EX-99.(12) 2 ny20054862x2_ex12.htm EXHIBIT (12)

Exhibit 12




[FORM OF TAX OPINION]

[_____], 2025

Monroe Capital Corporation
155 North Wacker Drive, 35th Floor
Chicago, IL 60606

Horizon Technology Finance Corporation
312 Farmington Avenue
Farmington, CT 06032

Ladies and Gentlemen:

You have requested our opinion regarding certain federal income tax consequences to Horizon Technology Finance Corporation, a business development company organized as a Delaware corporation (the “Acquiring Fund”), to Monroe Capital Corporation, a business development company organized as a Maryland corporation (the “Acquired Fund”) and to HMMS, Inc., a Maryland corporation and wholly-owned direct subsidiary of the Acquiring Fund (the “Merger Sub”), in connection with the merger of the Merger Sub with and into the Acquired Fund, with the Acquired Fund being the surviving entity, followed by the merger of the Acquired Fund with and into the Acquiring Fund, and holders of shares of common stock of the Acquired Fund (the “Acquired Fund Shares”) receiving, in cancellation of their Acquired Fund Shares, shares of common stock of the Acquiring Fund plus cash in lieu of fractional shares of the Acquiring Fund (collectively, the “Reorganization”), pursuant to the Agreement and Plan of Merger, dated as of August 7, 2025, between the Acquiring Fund, the Acquired Fund, the Merger Sub, Monroe Capital BDC Advisors, LLC and Horizon Technology Finance Management LLC (the “Plan”), specifically regarding whether the Reorganization will be treated for U.S. federal income tax purposes as a reorganization qualifying under section 368(a) of the Internal Revenue Code of 1986, as amended (the “Code”).  Unless otherwise defined, capitalized terms used in this opinion have the meanings assigned to them in the Plan.

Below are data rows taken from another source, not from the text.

/-- A store of format M (R176, R177). -/
def decStore (w : Nat) (ls : List Nat) (mk : Bool → Reg → Reg → Reg → MSize → Option Word → Instr) : Decoded :=
  sub2 (decSize (fld w 2 3)) fun s =>
  need (!bitAt w 0) 3 <|
  memOff w ls fun off =>
  pair10 ((rfld w 11).even && s.regOk (rfld w 17)) (mk (bitAt w 23) (rfld w 17) (rfld w 11) (rfld w 5) s off)

/-- An atomic and its qualifier word (R50, R187). -/
def decAtom (w : Nat) (ls : List Nat) (minmax fadd : Bool) (mk : Bool → Reg → Reg → Reg → AtomQual → Instr) : Decoded :=
  match ls with
  | [] => need (fld w 0 5 == 0) 3 (.error 6)
  | q :: _ =>
    sub2 (decScope (fld q 29 3)) fun sc =>
    sub2 (decOrd (fld q 26 3)) fun o =>
    need (fld w 0 5 == 0 && (minmax || !bitAt q 24) && !(fadd && bitAt q 25)) 3 <|
    pair10 ((rfld w 11).even && (!bitAt q 25 || ((rfld w 17).even && (rfld w 5).even)))
      (mk (bitAt w 23) (rfld w 17) (rfld w 11) (rfld w 5) ⟨sc, o, bitAt q 25, bitAt q 24, .ofNat 24 q⟩)

/-- Opcodes 0x01 to 0x1A: integer, logic, address and cross-lane (R77 to R97). -/
def decInt (op w : Nat) (ls : List Nat) : Decoded :=
  let u := bitAt w 23
  let d := rfld w 17
  let a := rfld w 11
  let b := rfld w 5
  let fn := fld w 0 5
  let b0 := fld w 5 6 == 0
  match op with
  | 0x01 =>
    match fn with
    | 0 => .ok (.iadd u d a b)
    | 1 => .ok (.isub u d a b)
    | 2 => .ok (.imul u d a b)
    | 3 => .ok (.imulhI32 u d a b)
    | 4 => .ok (.imulhN32 u d a b)
    | 5 => .ok (.iminI32 u d a b)
    | 6 => .ok (.iminN32 u d a b)
    | 7 => .ok (.imaxI32 u d a b)
    | 8 => .ok (.imaxN32 u d a b)
    | 9 => need b0 3 (.ok (.iabs u d a))
    | 10 => need b0 3 (.ok (.ineg u d a))
    | _ => .error 2
  | 0x02 => .ok (.imad (rfld w 18) (rfld w 12) (rfld w 6) (rfld w 0))
  | 0x03 =>
    match fn with
    | 0 => pair10 (d.even && a.even && b.even) (.iadd64 u d a b)
    | 1 => pair10 (d.even && a.even && b.even) (.isub64 u d a b)
    | _ => .error 2
  | 0x04 =>
    need (decide (fld w 2 3 ≤ 4) && !bitAt w 0) 2 <| lit1 ls fun l =>
    pair10 (d.even && a.even) (.lea u d a b (.ofNat 3 (fld w 2 3)) (bitAt w 1) (.ofNat 32 l))
  | 0x05 => .ok (.iaddImm u d a (.ofNat 11 w))
  | 0x06 => .ok (.andImm u d a (.ofNat 11 w))
  | 0x07 => .ok (.orImm u d a (.ofNat 11 w))
  | 0x08 => .ok (.xorImm u d a (.ofNat 11 w))
  | 0x09 => need (fn == 0) 2 <| need (fld w 5 12 == 0) 3 <| lit1 ls fun l => .ok (.movi u d (.ofNat 32 l))
  | 0x0A =>
    match fn with
    | 0 => .ok (.andR u d a b)
    | 1 => .ok (.orR u d a b)
    | 2 => .ok (.xorR u d a b)
    | 3 => .ok (.andnR u d a b)
    | 4 => need b0 3 (.ok (.notR u d a))
    | 5 => need b0 3 (.ok (.mov u d a))
    | _ => .error 2
  | 0x0B =>
    match fn with
    | 0 => .ok (.shl u d a b)
    | 1 => .ok (.shr u d a b)
    | 2 => .ok (.sar u d a b)
    | 3 => .ok (.rot u d a b)
    | _ => .error 2
  | 0x0C =>
    need (fld w 5 4 == 0) 3 <|
    match fld w 9 2 with
    | 0 => .ok (.shlImm u d a (.ofNat 5 w))
    | 1 => .ok (.shrImm u d a (.ofNat 5 w))
    | 2 => .ok (.sarImm u d a (.ofNat 5 w))
    | _ => .ok (.rotImm u d a (.ofNat 5 w))
  | 0x0D =>
    match fn with
    | 0 => need b0 3 (.ok (.popc u d a))
    | 1 => need b0 3 (.ok (.clz u d a))
    | 2 => need b0 3 (.ok (.brev u d a))
    | _ => .error 2
  | 0x0E => need (decide (1 ≤ fld w 5 6) && decide (fld w 5 6 ≤ 32)) 2 (.ok (.bfxN32 u d a (.ofNat 6 (fld w 5 6)) (.ofNat 5 w)))
  | 0x0F => need (decide (1 ≤ fld w 5 6) && decide (fld w 5 6 ≤ 32)) 2 (.ok (.bfxI32 u d a (.ofNat 6 (fld w 5 6)) (.ofNat 5 w)))
  | 0x10 => need (decide (1 ≤ fld w 5 6) && decide (fld w 5 6 ≤ 32)) 2 (.ok (.bfi u d a (.ofNat 6 (fld w 5 6)) (.ofNat 5 w)))
  | 0x11 => .ok (.sel (rfld w 18) (rfld w 12) (rfld w 6) (rfld w 0))
  | 0x12 =>
    sub2 (decCmpType (fld w 3 2)) fun t => sub2 (decIntCond (fld w 0 3)) fun k =>
    pair10 (!t.wide || (a.even && b.even)) (.cmp u d a b t k)
  | 0x13 =>
    match fn with
    | 0 => need b0 3 (.ok (.mpop u d a))
    | 1 => need b0 3 (.ok (.mfirst u d a))
    | _ => .error 2
  | 0x14 =>
    match fn with
    | 0 => .ok (.perm u d a b)
    | 1 => .ok (.shup u d a b)
    | 2 => .ok (.shdn u d a b)
    | 3 => .ok (.shxr u d a b)
    | _ => .error 2
  | 0x15 =>
    match fld w 9 2 with
    | 1 => need (fld w 6 3 == 0) 3 (.ok (.shupImm u d a (.ofNat 6 w)))
    | 2 => need (fld w 6 3 == 0) 3 (.ok (.shdnImm u d a (.ofNat 6 w)))
    | 3 => need (fld w 6 3 == 0) 3 (.ok (.shxrImm u d a (.ofNat 6 w)))
    | _ => .error 2
  | 0x16 => need (fn == 0) 2 (.ok (.bcst u d a b))
  | 0x17 =>
    sub2 (decRedOp (fld w 0 3)) fun o => need (o.unsOk (bitAt w 3)) 2 <| need b0 3 <|
    pair10 (!bitAt w 4 || (d.even && a.even)) (.vred u d a (bitAt w 4) (bitAt w 3) o)
  | 0x18 =>
    sub2 (decRedOp (fld w 0 3)) fun o => need (o.scanOk && o.unsOk (bitAt w 3)) 2 <|
    need b0 3 (.ok (.scan u d a (bitAt w 4) (bitAt w 3) o))
  | 0x19 => need (fld w 6 11 == 0) 3 <| need (rdsOk d (.ofNat 6 w)) 10 (.ok (.rds u d (.ofNat 6 w)))
  | 0x1A => need (fld w 6 5 == 0 && fld w 17 6 == 0) 3 <| need (wrsOk a (.ofNat 6 w)) 10 (.ok (.wrs u a (.ofNat 6 w)))
  | _ => .error 1

/-- Opcodes 0x20 to 0x2E: float, conversion and special function (R127 to R143). -/
def decFloat (op w : Nat) : Decoded :=
  let u := bitAt w 23
  let d := rfld w 17
  let a := rfld w 11
  let b := rfld w 5
  let fn := fld w 0 5
  let b0 := fld w 5 6 == 0
  match op with
  | 0x20 =>
    sub2 (decFType (fld w 3 2)) fun t =>
    match fld w 0 3 with
    | 0 => .ok (.fadd u d a b t)
    | 1 => .ok (.fsub u d a b t)
    | 2 => .ok (.fmul u d a b t)
    | 3 => .ok (.fmin u d a b t)
    | 4 => .ok (.fmax u d a b t)
    | _ => .error 2
  | 0x21 => .ok (.ffma (rfld w 18) (rfld w 12) (rfld w 6) (rfld w 0))
  | 0x22 => sub2 (decFType (fld w 3 2)) fun t => sub2 (decFloatCond (fld w 0 3)) fun k => .ok (.fcmp u d a b t k)
  | 0x23 => sub2 (decFType (fld w 3 2)) fun t => need (fld w 0 3 == 0) 2 <| need b0 3 (.ok (.fclass u d a t))
  | 0x24 => sub2 (decFType (fld w 3 2)) fun t => sub2 (decRnd (fld w 0 3)) fun r => need b0 3 (.ok (.frint u d a t r))
  | 0x25 => sub2 (decFType (fld w 3 2)) fun t => sub2 (decRnd (fld w 0 3)) fun r => .ok (.fscale u d a b t r)
  | 0x26 =>
    need (!bitAt w 4) 2 <| need b0 3 <|
    match fld w 0 3 with
    | 0 => .ok (.fxp2 u d a (bitAt w 3))
    | 1 => .ok (.flog2 u d a (bitAt w 3))
    | 2 => .ok (.frcp u d a (bitAt w 3))
    | 3 => .ok (.frsq u d a (bitAt w 3))
    | 4 => .ok (.fsqrt u d a (bitAt w 3))
    | 5 => .ok (.fsinpi u d a (bitAt w 3))
    | 6 => .ok (.fcospi u d a (bitAt w 3))
    | _ => .ok (.ftanh u d a (bitAt w 3))
  | 0x27 =>
    need (!bitAt w 3) 2 <|
    match fld w 0 3 with
    | 0 => .ok (.hadd2 u d a b (bitAt w 4))
    | 1 => .ok (.hmul2 u d a b (bitAt w 4))
    | _ => .error 2
  | 0x28 => .ok (.hfma2F16 (rfld w 18) (rfld w 12) (rfld w 6) (rfld w 0))
  | 0x29 => .ok (.hfma2B16 (rfld w 18) (rfld w 12) (rfld w 6) (rfld w 0))
  | 0x2A =>
    sub2 (decRnd (fld w 8 3)) fun r => sub2 (decCvt (fld w 4 4)) fun t => sub2 (decCvt (fld w 0 4)) fun s =>
    pair10 (t.regOk d && s.regOk a) (.cvt u d a r t s)
  | 0x2B =>
    sub2 (decRnd (fld w 8 3)) fun r => sub2 (decCvt (fld w 4 4)) fun t => sub2 (decCvt (fld w 0 4)) fun s =>
    pair10 (t.regOk d && s.regOk a) (.cvtSat u d a r t s)
  | 0x2C =>
    sub2 (decRnd (fld w 8 3)) fun r => sub2 (decBlk (fld w 4 4)) fun k => need (!u && fld w 0 4 == 0) 3 <|
    pair10 d.even (.qnt d a r k)
  | 0x2D => sub2 (decBlk (fld w 4 4)) fun k => need (fld w 8 3 == 0 && fld w 0 4 == 0) 3 <| pair10 a.even (.dqt u d a k)
  | 0x2E => need (fn == 0) 2 <| need (!u && fld w 17 6 == 0) 3 <| pair10 a.even (.srnd a b)
  | _ => .error 1

/-- Opcodes 0x38 to 0x45: control, windows and traps (R147 to R169). -/
def decCtl (op w : Nat) : Decoded :=
  let u := bitAt w 23
  let fn := fld w 0 5
  let low := fld w 0 24 == 0
  match op with
  | 0x38 =>
    match decBr (fld w 15 2) with
    | .always => need (fld w 17 6 == 0) 3 (.ok (.bra u (rfld w 17) .always (.ofNat 15 w)))
    | k => .ok (.bra u (rfld w 17) k (.ofNat 15 w))
  | 0x39 =>
    match decBr (fld w 15 2) with
    | .always => .error 2
    | k => .ok (.brc u (rfld w 17) k (.ofNat 15 w))
  | 0x3A =>
    match decBr (fld w 15 2) with
    | .always => .error 2
    | k => .ok (.brd u (rfld w 17) k (.ofNat 15 w))
  | 0x3B => need (fn == 0) 2 <| need low 3 (.ok .join)
  | 0x3C => need (fn == 0) 2 <| need (fld w 17 6 == 0 && fld w 5 6 == 0) 3 <| pair10 (rfld w 11).even (.brx u (rfld w 11))
  | 0x3D =>
    need (decide (1 ≤ fld w 17 6) && decide (fld w 17 6 ≤ 11)) 2 <| need (fld w 15 2 == 0) 3
      (.ok (.call u (rfld w 17) (.ofNat 15 w)))
  | 0x3E =>
    need (decide (1 ≤ fn) && decide (fn ≤ 11)) 2 <| need (fld w 17 6 == 0 && fld w 5 6 == 0) 3 <|
    pair10 (rfld w 11).even (.callx u (rfld w 11) (.ofNat 5 fn))
  | 0x3F => need (fn == 0) 2 <| need low 3 (.ok .ret)
  | 0x40 => need (fn == 0) 2 <| need low 3 (.ok .exit)
  | 0x41 => need (fn == 0) 2 <| need low 3 (.ok .yieldI)
  | 0x42 => need (fld w 8 16 == 0) 3 (.ok (.trap (.ofNat 8 w)))
  | 0x43 => need (fn == 0) 2 <| need low 3 (.ok .eret)
  | 0x44 => need (fn == 0) 2 <| need low 3 (.ok .nop)
  | 0x45 => need (fn == 0) 2 <| need (!u && fld w 5 12 == 0) 3 (.ok (.wdepth (rfld w 17)))
  | _ => .error 1

/-- Opcodes 0x48 to 0x5F: memory (R170 to R193). -/
def decMem (op w : Nat) (ls : List Nat) : Decoded :=
  let f := bitAt w 23
  let d := rfld w 17
  let a := rfld w 11
  let b := rfld w 5
  let fn := fld w 0 5
  match op with
  | 0x48 => decLoad w ls .ld
  | 0x49 => decLoad w ls .ldRo
  | 0x4A => decLoad w ls .ldC
  | 0x4B => decLoad w ls .ldNt
  | 0x4C => decLoad w ls .ldU
  | 0x4D => decStore w ls .st
  | 0x4E => decStore w ls .stNt
  | 0x4F => decLoad w ls .lds
  | 0x50 => decStore w ls .sts
  | 0x51 => need (fld w 2 3 == 2) 2 <| need (!bitAt w 0) 3 <| memOff w ls fun off => pair10 a.even (.ldf f d a b off)
  | 0x52 => need (fld w 2 3 == 2) 2 <| need (!bitAt w 0) 3 <| memOff w ls fun off => pair10 a.even (.stf f d a b off)
  | 0x53 =>
    sub2 (decLevel (fld w 2 3)) fun l => need (!bitAt w 0 && fld w 17 6 == 0) 3 <|
    memOff w ls fun off => pair10 a.even (.pref f a b l off)
  | 0x54 => decAtom w ls false false .aadd
  | 0x55 => decAtom w ls true false .amin
  | 0x56 => decAtom w ls true false .amax
  | 0x57 => decAtom w ls false false .aand
  | 0x58 => decAtom w ls false false .aor
  | 0x59 => decAtom w ls false false .axor
  | 0x5A => decAtom w ls false false .axch
  | 0x5B => decAtom w ls false false .acas
  | 0x5C => decAtom w ls false true .afadd
  | 0x5D =>
    sub2 (decOrd (fld w 8 3)) fun o => sub2 (decScope (fld w 5 3)) fun sc =>
    need (fld w 8 3 != 0 && !(bitAt w 4 && fld w 5 3 == 0)) 2 <|
    need (fld w 11 13 == 0 && fld w 0 4 == 0) 3 (.ok (.fence o sc (bitAt w 4)))
  | 0x5E =>
    need (!bitAt w 4) 2 <| sub2 (decWait (fld w 0 3)) fun k => need (!f) 3 <|
    pair10 (a.even && (!bitAt w 3 || b.even)) (.waita d a b (bitAt w 3) k)
  | 0x5F => need (fn == 0) 2 <| need (!f && fld w 17 6 == 0 && fld w 5 6 == 0) 3 <| pair10 a.even (.wakea a)
  | _ => .error 1

/-- Check the substitutable fields of a parameter block: subcause 0x0B for a malformed marker (R53, R57). -/
def marks (hs : List Half) (k : Decoded) : Decoded := need (hs.all Half.markerOk) 11 k

/-- Opcodes 0x60 to 0x6D: copy engine and matrix array (R229 to R283). -/
def decEng (op w : Nat) (ls : List Nat) : Decoded :=
  let f := bitAt w 23
  let d := rfld w 17
  let a := rfld w 11
  let b := rfld w 5
  let fn := fld w 0 5
  let b0 := fld w 5 6 == 0
  let d0 := fld w 17 6 == 0
  match op with
  | 0x60 => need (fn == 0) 2 <| pair10 (d.even && a.even) (.cpy f d a b)
  | 0x61 =>
    need (fn == 0) 2 <| need b0 3 <| block4 ls fun p => need (d.even && a.even) 10 <| marks [p.h0, p.h1] (.ok (.cpy2d f d a p))
  | 0x62 => need (fn == 0) 2 <| block4 ls fun p => need (d.even && a.even) 10 <| marks [p.h1] (.ok (.cpyg f d a b p))
  | 0x63 => need (fn == 0) 2 <| pair10 a.even (.cpyo f d a b)
  | 0x64 => need (fn == 0) 2 <| block4 ls fun p => marks [p.h0, p.h1] (.ok (.plnx f d a b p))
  | 0x65 => need (fn == 0) 2 <| need (!f && b0) 3 (.ok (.sbq d a))
  | 0x68 =>
    match fn with
    | 0 => need (!f && b0) 3 (.ok (.resa d a))
    | 1 =>
      match fld w 5 6 with
      | 0 => need (!f && d0) 3 (.ok (.respinUnpin a))
      | 1 => need (!f && d0) 3 (.ok (.respin a))
      | _ => .error 2
    | 2 => need (!f && d0 && b0) 3 (.ok (.resrel a))
    | 3 => need (!f && b0) 3 <| pair10 d.quad (.resq d a)
    | _ => .error 2
  | 0x69 =>
    need (fn == 0) 2 <| need d0 3 <| block4 ls fun p => need b.even 10 <| marks [p.h1, p.h2] (.ok (.resl f a b p))
  | 0x6A =>
    need (fn == 0) 2 <| block4 ls fun p => marks [p.h0, p.h2, p.h4, p.h5, p.h6, p.h7] (.ok (.mma f d a b p))
  | 0x6B => need (fn == 0) 2 <| block4 ls fun p => marks [p.h0, p.h2] (.ok (.mma1 f d a b p))
  | 0x6C =>
    match fn with
    | 0 => need (d0 && b0) 3 (.ok (.accz f a))
    | 1 => need d0 3 (.ok (.accrd f a b))
    | 2 => need d0 3 (.ok (.accwr f a b))
    | _ => .error 2
  | 0x6D =>
    need (fn == 0) 2 <| need (d0 && b0) 3 <| block4 ls fun p => need a.even 10 <| marks [p.h0, p.h2, p.h3] (.ok (.scld f a p))
  | _ => .error 1
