/-- A core (R214 to R225, R240 to R252, R287, R291). -/
structure Core where
  rf      : Nat                -- pool boundaries in granules (R215)
  sp      : Nat
  l1g     : Nat
  tlb     : List TlbEnt        -- the first-level TLB (R349)
  l1      : Tab L1Line         -- by 64-byte line number
  ro      : Tab Word           -- the read-only cache: 4-byte units (R180)
  cst     : Tab Word           -- the constant cache
  roBad   : List (Bool × Nat)  -- poisoned units of the constant cache (true) and of the read-only cache (R367)
  wc      : List WcLine
  sb      : List SbEntry
  cmds    : List EngCmd        -- copy, accumulator and scale commands in flight
  mq      : List MtxCmd        -- array queue, oldest first, the executing command included
  claim   : Option Nat         -- the context that holds the matrix claim (R245)
  mstat   : Nat                -- matrix status word (R272)
  res     : Tab Residency      -- descriptors 0-15
  prev    : Option Nat         -- R287
  prevOk  : Bool               -- prev became ready when its clause ended
  run     : Nat
  holder  : List Nat           -- cohorts of the clause in the slot: the issue, and its pack mates (R284, R289)
  deriving DecidableEq, Repr

/-- A cluster (R307 to R314, R349). -/
structure Cluster where
  tlb   : List TlbEnt
  walks : List Walk
  cc    : Tab CcLine           -- the cluster cache, by 64-byte line number
  route : List (Nat × EngCmd)  -- Turnstile queue, oldest first: issuing core and command
  bars  : Tab Barrier          -- cluster barriers, by (context * 2^32 + launchid) * 64 + name
  ranks : Tab Nat              -- next cluster rank of each launch with a team here, by context * 2^32 + launchid
  deriving DecidableEq, Repr

/-- A compute die's shootdown registers (R355) and fault buffers by context (R351). -/
structure Die where
  sfAddr : Nat
  sfLen  : Nat
  asid   : Nat
  allAsid : Bool
  busy   : Bool
  fbufs  : Tab FaultBuf
  deriving DecidableEq, Repr

/-- A team, its cohorts and what the capture of R362 keeps for it. -/
structure CapTeam where
  team    : Team
  cohorts : List Cohort
  bytes   : List (Nat × Byte)        -- its scratchpad shares, by physical address
  deriving DecidableEq, Repr

/-- A capture (R362): teams, accumulator and scale bytes of claimed cores, descriptors by core, the queued launches, and the counters and
armed triggers of each die's fabric block (R459). image: the bytes of the save area, when it has been written. -/
structure Capture where
  teams   : List CapTeam
  claims  : List (Nat × Nat × List (Nat × Byte))   -- core, status word, bytes
  res     : List (Nat × Nat × Residency)           -- core, index, descriptor
  bars    : List (Nat × Nat × Barrier)             -- cluster, key, cluster barrier
  ranks   : List (Nat × Nat × Nat)                 -- cluster, key, next cluster rank
  launches : List Launch
  fabs    : List (Nat × FabBlk)                    -- die, block
  marks   : List Nat                               -- poisoned sectors of its shares, accumulator stores and scale memories (R367)
  major   : Nat
  size    : Nat
  image   : List Byte
  deriving DecidableEq, Repr

/-- A device context: its block (R358 to R366), launch block (R383), queues (R374) and captured state (R362). -/
structure Ctx where
  root     : DWord
  tenant   : Nat
  state    : CtxState
  cmderr   : Bool
  short    : Bool
  cause    : Nat
  causeSet : Bool              -- a first cause stands, a commanded termination's 0x00 included (R364)
  deadline : Nat
  since    : Nat               -- clk when PREEMPTING or STOPPING began (R360)
  save     : Nat
  savesz   : Nat
  map      : Nat
  logBase  : Nat
  logSize  : Nat
  logHead  : Nat
  logTail  : Nat
  drops    : Nat
  logfault : Bool
  llrec    : Bool
  msiAddr  : Nat
  msiData  : Nat
  savelim  : Nat
  sysBase  : Nat
  sysSize  : Nat
  sysHead  : Nat
  sysTail  : Nat
  bkpt     : Bool
  genBase  : Nat
  genSize  : Nat
  allocs   : List Alloc
  nextLid  : Nat
  launches : List Launch       -- accepted and not complete, in order of acceptance
  capture  : Option Capture
  ending   : Bool              -- a termination is under way (R364)
  release  : Bool              -- RELEASE was written meanwhile (R360)
  drained  : Bool              -- STOPPING has come to the end of step 3 of R362
  deriving DecidableEq, Repr

/-- A tenant's quota registers (R258). -/
structure Tenant where
  quota : Nat
  used  : Nat
  deriving DecidableEq, Repr

end Sys2Proof.Machine
end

For purposes of this opinion, we have examined and relied upon (1) the Plan, (2) the Acquiring Fund’s registration statement on Form N-14 (including the joint proxy statement/prospectus forming a part thereof) (the “Registration Statement”), (3) the facts and representations contained in the letter dated on or about the date hereof addressed to us from the Acquiring Fund, (4) the facts and representations contained in the letter dated on or about the date hereof addressed to us from the Acquired Fund, and (5) such other documents and instruments as we have deemed necessary or appropriate for purposes of rendering this opinion.  This opinion is based on the assumption that the Reorganization will be consummated in accordance with the Plan, the Registration Statement and such other documents, certificates and records.  This opinion is based upon the Code, Treasury Regulations, judicial decisions, and administrative rulings and pronouncements of the Internal Revenue Service, all as in effect on the date hereof.


Based upon and subject to the foregoing, we are of the opinion that, for United States federal income tax purposes, the Reorganization will constitute a “reorganization” within the meaning of Section 368(a) of the Code.

This opinion is expressly only as of the date hereof.  Except as set forth above, we express no other opinion.

We hereby consent to the filing with the Securities and Exchange Commission of this letter as an exhibit to the Registration Statement and the reference to this letter and to us under the heading “Certain Material U.S. Federal Income Tax Considerations” in the Registration Statement. In giving such consent, we do not thereby admit that we are within the category of persons whose consent is required under Section 7 of the Securities Act of 1933, as amended.